Les recrutements d'inspecteurs prévus après la réforme de l'examen en 2009 n'ont manifestement pas suffi : trop peu nombreux, les inspecteurs sont débordés par le nombre de candidats, surtout dans les grandes villes comme Paris. Pourquoi ne pas faire passer les examens non par des fonctionnaires de l'Etat mais des sociétés privées qui seraient certifiées ? C'est la réforme du permis proposé par le député Jean-Christophe Fromentin, fin 2013. Il proposait que ces sociétés délivrent un permis probatoire de deux ans, qui deviendrait définitif si le conducteur n'a pas eu d'accident.

Le gouvernement n'a pas donné suite, mais a décidé en mars 2014 d'appeler des inspecteurs retraités à faire passer le Code. D'autre part le ministre de l'intérieur en 2013, Manuel Valls (aujourd'hui Premier ministre) avait demandé à des experts d'étudier la question et de lui faire des recommandations.

La conduite accompagnée à 15 ans, le permis probatoire...

Le 22 avril 2014, le rapport des experts est donc arrivé sur le bureau du nouveau ministre de l'Intérieur, Bernard Cazeneuve. Il n'a pas été rendu public, si bien que les mesures préconisées ont filtré de façon éparse. Ce qui n'a pas manqué de susciter une flopée de réactions !

Recruter des inspecteurs ? Il manquerait entre 80 et 400 postes, ont évalué les experts. Mais en ces temps de vaches maigres budgétaires, il serait bien surprenant que le gouvernement décide d'en créer.

Déléguer à des agents du privé assermentés le passage des examens du Code ? Cela permettrait de dégager l'équivalent de 80 inspecteurs pour les examens pratiques de la conduite. Les auto-écoles, représentées par le syndicat CNPA, n'y sont pas hostiles. Mais c'est le corps des inspecteurs qui s'offusque de voir une part de leur mission "partir vers le privé". Et ne serait-ce pas un coût supplémentaire pour le candidat ?
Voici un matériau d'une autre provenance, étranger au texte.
-- ==== Sys2Proof/Laws/FrameOps.lean ====
section
/-! SUPPORT. What each operation the units share changes: nothing outside the parts named (one lemma per operation). -/

namespace Sys2Proof.Machine

@[simp] theorem raiseNotice_mask {B : Parts} (n : Notice) (payload : List Byte) (s : State)
    (h1 : B.notices = true) :
    mask B (raiseNotice n payload s) = mask B s := by
  unfold raiseNotice
  simp [h1]

@[simp] theorem clearNotice_mask {B : Parts} (n : Notice) (s : State)
    (h1 : B.tx = true) (h2 : B.notices = true) :
    mask B (clearNotice n s) = mask B s := by
  unfold clearNotice
  simp [h1, h2, Link.blank]

@[simp] theorem haltCell_mask {B : Parts} (s : State)
    (h1 : B.cell = true) (h2 : B.idle = true) :
    mask B (haltCell s) = mask B s := by
  unfold haltCell
  repeat' split
  all_goals simp [h1, h2, Cell.blank]

@[simp] theorem takeRule_mask {B : Parts} (s : State)
    (h1 : B.notices = true) (h2 : B.faults = true) :
    mask B (takeRule s) = mask B s := by
  unfold takeRule
  dsimp only
  repeat' split
  all_goals simp [h1, h2, Faults.blank]

@[simp] theorem raiseRecord_mask {B : Parts} (src : Source) (d : Detail) (s : State)
    (h1 : B.notices = true) (h2 : B.cell = true) (h3 : B.idle = true) (h4 : B.faults = true) (h5 : B.haltLatches = true) :
    mask B (raiseRecord src d s) = mask B s := by
  have e : ∀ l f, (setLatch l f).levels = f.levels := by
    intro l f; unfold setLatch; split <;> (try split) <;> rfl
  have k : ∀ f : Faults, f.levels = s.faults.levels → Faults.blank B f = Faults.blank B s.faults := by
    intro f hf; simp [Faults.blank, h4, h5, hf]
  unfold raiseRecord
  split
  · rw [haltCell_mask _ h2 h3]
    exact mask_withFaults (k _ (e _ _))
  · dsimp only
    rw [takeRule_mask _ h1 h4, haltCell_mask _ h2 h3]
    exact mask_withFaults (k _ (e _ _))

@[simp] theorem enterMode_mask {B : Parts} (m : Mode) (s : State)
    (h1 : B.notices = true) (h2 : B.cell = true) (h3 : B.idle = true) :
    mask B (enterMode m s) = mask B s := by
  unfold enterMode
  simp [h1, h2, h3, Cell.blank]

@[simp] theorem orphanOperation_mask {B : Parts} (s : State)
    (h1 : B.router = true) (h2 : B.probe = true) :
    mask B (orphanOperation s) = mask B s := by
  unfold orphanOperation
  simp [h1, h2, Router.blank, Probe.blank]

@[simp] theorem modBoard_mask {B : Parts} (b : Fin 64) (f : BoardRun → BoardRun) (s : State)
    (h1 : B.run = true) :
    mask B (modBoard b f s) = mask B s := by
  unfold modBoard
  simp [h1, Sequencer.blank]

@[simp] theorem modTab_mask {B : Parts} (t : Fin 256) (f : TabRun → TabRun) (s : State)
    (h1 : B.run = true) :
    mask B (modTab t f s) = mask B s := by
  unfold modTab
  simp [h1, Sequencer.blank]

@[simp] theorem setTab_mask {B : Parts} (t : Fin 256) (st : TabState) (s : State)
    (h1 : B.run = true) :
    mask B (setTab t st s) = mask B s := by
  unfold setTab
  simp [h1]

@[simp] theorem setBoard_mask {B : Parts} (b : Fin 64) (st : BoardState) (s : State)
    (h1 : B.run = true) :
    mask B (setBoard b st s) = mask B s := by
  unfold setBoard
  simp [h1]
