-- ==== Sys2Proof/Laws/FrameRequests.lean ====
section
/-! SUPPORT. What the carrying out of each request changes: nothing outside the parts named. -/

namespace Sys2Proof.Machine

@[simp] theorem refuseField_state (f : FieldFail) (s : State) : (refuseField f s).1 = s := by
  cases f <;> rfl

@[simp] theorem badField_state (p : Nat) (s : State) : (badField p s).1 = s := rfl

@[simp] theorem refuse_state (st : Status) (s : State) : (refuse st s).1 = s := rfl

@[simp] theorem done_state (st : Status) (r : List Byte) (s : State) : (done st r s).1 = s := rfl

theorem statusQuery_mask {B : Parts} (body : List Byte) (s : State) :
    mask B (statusQuery body s).1 = mask B s := by
  unfold statusQuery
  try dsimp only
  all_goals simp

theorem tableRead_mask {B : Parts} (body : List Byte) (s : State)
    (h1 : B.free = true) :
    mask B (tableRead body s).1 = mask B s := by
  unfold tableRead
  try dsimp only
  repeat' split
  all_goals simp [h1]

theorem recipeBegin_mask {B : Parts} (body : List Byte) (s : State)
    (h1 : B.recipe = true) (h2 : B.cell = true) (h3 : B.idle = true) (h4 : B.runOf = true) (h5 : B.run = true) (h6 : B.router = true) (h7 : B.probe = true) :
    mask B (recipeBegin body s).1 = mask B s := by
  unfold recipeBegin
  try dsimp only
  repeat' split
  all_goals simp [h1, h2, h3, h4, h5, h6, h7]

theorem boardDefine_mask {B : Parts} (body : List Byte) (s : State)
    (h1 : B.recipe = true) :
    mask B (boardDefine body s).1 = mask B s := by
  unfold boardDefine
  try dsimp only
  repeat' split
  all_goals simp [h1]

theorem tabDefine_mask {B : Parts} (body : List Byte) (s : State)
    (h1 : B.recipe = true) :
    mask B (tabDefine body s).1 = mask B s := by
  unfold tabDefine
  try dsimp only
  repeat' split
  all_goals simp [h1]

theorem recipeClose_mask {B : Parts} (body : List Byte) (s : State)
    (h1 : B.notices = true) (h2 : B.recipe = true) (h3 : B.cell = true) (h4 : B.idle = true) :
    mask B (recipeClose body s).1 = mask B s := by
  unfold recipeClose
  try dsimp only
  repeat' split
  all_goals simp [h1, h2, h3, h4]

theorem profileDefine_mask {B : Parts} (body : List Byte) (s : State)
    (h1 : B.recipe = true) :
    mask B (profileDefine body s).1 = mask B s := by
  unfold profileDefine
  try dsimp only
  repeat' split
  all_goals simp [h1]

theorem panelStart_mask {B : Parts} (body : List Byte) (s : State)
    (h1 : B.tx = true) (h2 : B.notices = true) (h3 : B.cell = true) (h4 : B.idle = true) (h5 : B.records = true) (h6 : B.runOf = true) (h7 : B.run = true) (h8 : B.router = true) (h9 : B.spindle = true) (h10 : B.probe = true) (h11 : B.auxLatch = true) (h12 : B.outSpindle = true) :
    mask B (panelStart body s).1 = mask B s := by
  unfold panelStart
  try dsimp only
  repeat' split
  all_goals simp [h1, h2, h3, h4, h5, h6, h7, h8, h9, h10, h11, h12]

theorem holdAtBoundary_mask {B : Parts} (body : List Byte) (s : State)
    (h1 : B.notices = true) (h2 : B.cell = true) (h3 : B.idle = true) :
    mask B (holdAtBoundary body s).1 = mask B s := by
  unfold holdAtBoundary
  try dsimp only
  repeat' split
  all_goals simp [h1, h2, h3]

theorem resumeCell_mask {B : Parts} (body : List Byte) (s : State)
    (h1 : B.tx = true) (h2 : B.notices = true) (h3 : B.cell = true) (h4 : B.idle = true) (h5 : B.spindle = true) (h6 : B.outSpindle = true) (h7 : B.haltLatches = true) :
    mask B (resumeCell body s).1 = mask B s := by
  unfold resumeCell
  try dsimp only
  repeat' split
  all_goals simp [h1, h2, h3, h4, h5, h6, h7, Cell.blank]

theorem panelStop_mask {B : Parts} (body : List Byte) (s : State)
    (h1 : B.notices = true) (h2 : B.cell = true) (h3 : B.idle = true) (h4 : B.records = true) (h5 : B.run = true) (h6 : B.picker = true) (h7 : B.nests = true) (h8 : B.outVacuum = true) (h9 : B.portPicker = true) :
    mask B (panelStop body s).1 = mask B s := by
  unfold panelStop
  try dsimp only
  repeat' split
  all_goals simp [h1, h2, h3, h4, h5, h6, h7, h8, h9]

theorem parkRequest_mask {B : Parts} (body : List Byte) (s : State)
    (h1 : B.notices = true) (h2 : B.cell = true) (h3 : B.idle = true) (h4 : B.spindle = true) (h5 : B.outSpindle = true) :
    mask B (parkRequest body s).1 = mask B s := by
  unfold parkRequest
  try dsimp only
  repeat' split
  all_goals simp [h1, h2, h3, h4, h5]

theorem wakeRequest_mask {B : Parts} (body : List Byte) (s : State)
    (h1 : B.tx = true) (h2 : B.notices = true) (h3 : B.cell = true) (h4 : B.spindle = true) (h5 : B.auxLatch = true) (h6 : B.outSpindle = true) :
    mask B (wakeRequest body s).1 = mask B s := by
  unfold wakeRequest
  try dsimp only
  repeat' split
  all_goals simp [h1, h2, h3, h4, h5, h6]

theorem bitSet_mask {B : Parts} (body : List Byte) (s : State)
    (h1 : B.wear = true) (h2 : B.bitLife = true) :
    mask B (bitSet body s).1 = mask B s := by
  unfold bitSet
  try dsimp only
  repeat' split
  all_goals simp [h1, h2, Router.blank]

theorem spindleSpeed_mask {B : Parts} (body : List Byte) (s : State)
    (h1 : B.spindle = true) (h2 : B.setpoint = true) (h3 : B.outSpindle = true) :
    mask B (spindleSpeed body s).1 = mask B s := by
  unfold spindleSpeed
  try dsimp only
  repeat' split
  all_goals simp [h1, h2, h3, Spindle.blank]

theorem feedOverride_mask {B : Parts} (body : List Byte) (s : State)
    (h1 : B.override = true) :
    mask B (feedOverride body s).1 = mask B s := by
  unfold feedOverride
  try dsimp only
  all_goals simp [h1, Router.blank]

theorem spindleTiming_mask {B : Parts} (body : List Byte) (s : State)
    (h1 : B.timing = true) :
    mask B (spindleTiming body s).1 = mask B s := by
  unfold spindleTiming
  try dsimp only
  all_goals simp [h1, Spindle.blank]

theorem probeSettings_mask {B : Parts} (body : List Byte) (s : State)
    (h1 : B.settings = true) :
    mask B (probeSettings body s).1 = mask B s := by
  unfold probeSettings
  try dsimp only
  repeat' split
  all_goals simp [h1, Probe.blank]

theorem pickerTiming_mask {B : Parts} (body : List Byte) (s : State)
    (h1 : B.gripTimes = true) :
    mask B (pickerTiming body s).1 = mask B s := by
  unfold pickerTiming
  try dsimp only
  all_goals simp [h1, Picker.blank]

theorem bayLoad_mask {B : Parts} (body : List Byte) (s : State)
    (h1 : B.tx = true) (h2 : B.notices = true) (h3 : B.bays = true) :
    mask B (bayLoad body s).1 = mask B s := by
  unfold bayLoad
  try dsimp only
  repeat' split
  all_goals simp [h1, h2, h3]

theorem bayRetire_mask {B : Parts} (body : List Byte) (s : State)
    (h1 : B.notices = true) (h2 : B.stacker = true) (h3 : B.bays = true) (h4 : B.portElevator = true) :
    mask B (bayRetire body s).1 = mask B s := by
  unfold bayRetire
  try dsimp only
  repeat' split
  all_goals simp [h1, h2, h3, h4]

theorem lineConfigure_mask {B : Parts} (body : List Byte) (s : State)
    (h1 : B.notices = true) (h2 : B.cell = true) (h3 : B.idle = true) (h4 : B.records = true) (h5 : B.run = true) (h6 : B.router = true) (h7 : B.wear = true) (h8 : B.spindle = true) (h9 : B.probe = true) (h10 : B.picker = true) (h11 : B.nests = true) (h12 : B.stacker = true) (h13 : B.bays = true) (h14 : B.ded = true) (h15 : B.outSpindle = true) (h16 : B.outVacuum = true) (h17 : B.outPush = true) (h18 : B.portRouter = true) (h19 : B.portPicker = true) (h20 : B.portTransfer = true) (h21 : B.portElevator = true) (h22 : B.faults = true) (h23 : B.haltLatches = true) (h24 : B.free = true) :
    mask B (lineConfigure body s).1 = mask B s := by
  unfold lineConfigure
  try dsimp only
  repeat' split
  all_goals simp [h1, h2, h3, h4, h5, h6, h7, h8, h9, h10, h11, h12, h13, h14, h15, h16, h17, h18, h19, h20, h21, h22, h23, h24]

theorem auxConfigure_mask {B : Parts} (body : List Byte) (s : State)
    (h1 : B.auxSet = true) (h2 : B.auxLatch = true) (h3 : B.free = true) :
    mask B (auxConfigure body s).1 = mask B s := by
  unfold auxConfigure
  try dsimp only
  repeat' split
  all_goals simp [h1, h2, h3]

theorem faultLevelSet_mask {B : Parts} (body : List Byte) (s : State)
    (h1 : B.levels = true) :
    mask B (faultLevelSet body s).1 = mask B s := by
  unfold faultLevelSet
  try dsimp only
  repeat' split
  all_goals simp [h1, Faults.blank]

theorem faultAcknowledge_mask {B : Parts} (body : List Byte) (s : State)
    (h1 : B.notices = true) (h2 : B.faults = true) :
    mask B (faultAcknowledge body s).1 = mask B s := by
  unfold faultAcknowledge
  try dsimp only
  repeat' split
  all_goals simp [h1, h2, Faults.blank]

theorem unitClear_mask {B : Parts} (body : List Byte) (s : State)
    (h1 : B.notices = true) (h2 : B.cell = true) (h3 : B.idle = true) (h4 : B.records = true) (h5 : B.run = true) (h6 : B.router = true) (h7 : B.wear = true) (h8 : B.spindle = true) (h9 : B.probe = true) (h10 : B.picker = true) (h11 : B.nests = true) (h12 : B.stacker = true) (h13 : B.bays = true) (h14 : B.outSpindle = true) (h15 : B.outVacuum = true) (h16 : B.outBlow = true) (h17 : B.outPush = true) (h18 : B.outGate = true) (h19 : B.portRouter = true) (h20 : B.portPicker = true) (h21 : B.portTransfer = true) (h22 : B.portElevator = true) (h23 : B.faults = true) (h24 : B.haltLatches = true) :
    mask B (unitClear body s).1 = mask B s := by
  unfold unitClear
  split
  · rfl
  · split
    · simp
    · next lo hi clear hc =>
      have hcl : ∀ u, mask B (clear u) = mask B u := by
        intro u
        unfold unitOf at hc
        split at hc <;> simp only [Option.some.injEq, Prod.mk.injEq, reduceCtorEq] at hc
        all_goals obtain ⟨-, -, rfl⟩ := hc
        all_goals simp [h1, h2, h3, h4, h5, h6, h7, h8, h9, h10, h11, h12, h13, h14, h15, h16, h17, h18, h19, h20, h21, h22, h23, h24]
      simp [h23, h24, Faults.blank, hcl]

theorem noticeEnable_mask {B : Parts} (body : List Byte) (s : State)
    (h1 : B.notices = true) :
    mask B (noticeEnable body s).1 = mask B s := by
  unfold noticeEnable
  try dsimp only
  repeat' split
  all_goals simp [h1]

theorem noticeClear_mask {B : Parts} (body : List Byte) (s : State)
    (h1 : B.tx = true) (h2 : B.notices = true) (h3 : B.auxSet = true) (h4 : B.auxLatch = true) :
    mask B (noticeClear body s).1 = mask B s := by
  unfold noticeClear
  try dsimp only
  repeat' split
  all_goals simp [h1, h2, h3, h4]

theorem cellResetRequest_mask {B : Parts} (body : List Byte) (s : State)
    (h1 : B.tx = true) (h2 : B.notices = true) (h3 : B.cell = true) (h4 : B.idle = true) (h5 : B.records = true) (h6 : B.runOf = true) (h7 : B.run = true) (h8 : B.router = true) (h9 : B.wear = true) (h10 : B.spindle = true) (h11 : B.probe = true) (h12 : B.picker = true) (h13 : B.gripTimes = true) (h14 : B.nests = true) (h15 : B.stacker = true) (h16 : B.bays = true) (h17 : B.ded = true) (h18 : B.auxSet = true) (h19 : B.auxLatch = true) (h20 : B.outSpindle = true) (h21 : B.outVacuum = true) (h22 : B.outBlow = true) (h23 : B.outPush = true) (h24 : B.outGate = true) (h25 : B.portRouter = true) (h26 : B.portPicker = true) (h27 : B.portTransfer = true) (h28 : B.portElevator = true) (h29 : B.faults = true) (h30 : B.haltLatches = true) (h31 : B.free = true) :
    mask B (cellResetRequest body s).1 = mask B s := by
  unfold cellResetRequest
  try dsimp only
  all_goals simp [h1, h2, h3, h4, h5, h6, h7, h8, h9, h10, h11, h12, h13, h14, h15, h16, h17, h18, h19, h20, h21, h22, h23, h24, h25, h26, h27, h28, h29, h30, h31]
Le rapport a aussi lancé d'autres pistes comme le fait d'abaisser à 15 ans (au lieu de 16) l'âge qui permet de démarrer la "conduite accompagnée", un dispositif qui permet à la fois de baisser le coût du permis et d'augmenter le taux de réussite, mais qui est hélas trop peu utilisé. Autre bonne idée : aider les candidats à être moins stressés pour augmenter le taux de réussite !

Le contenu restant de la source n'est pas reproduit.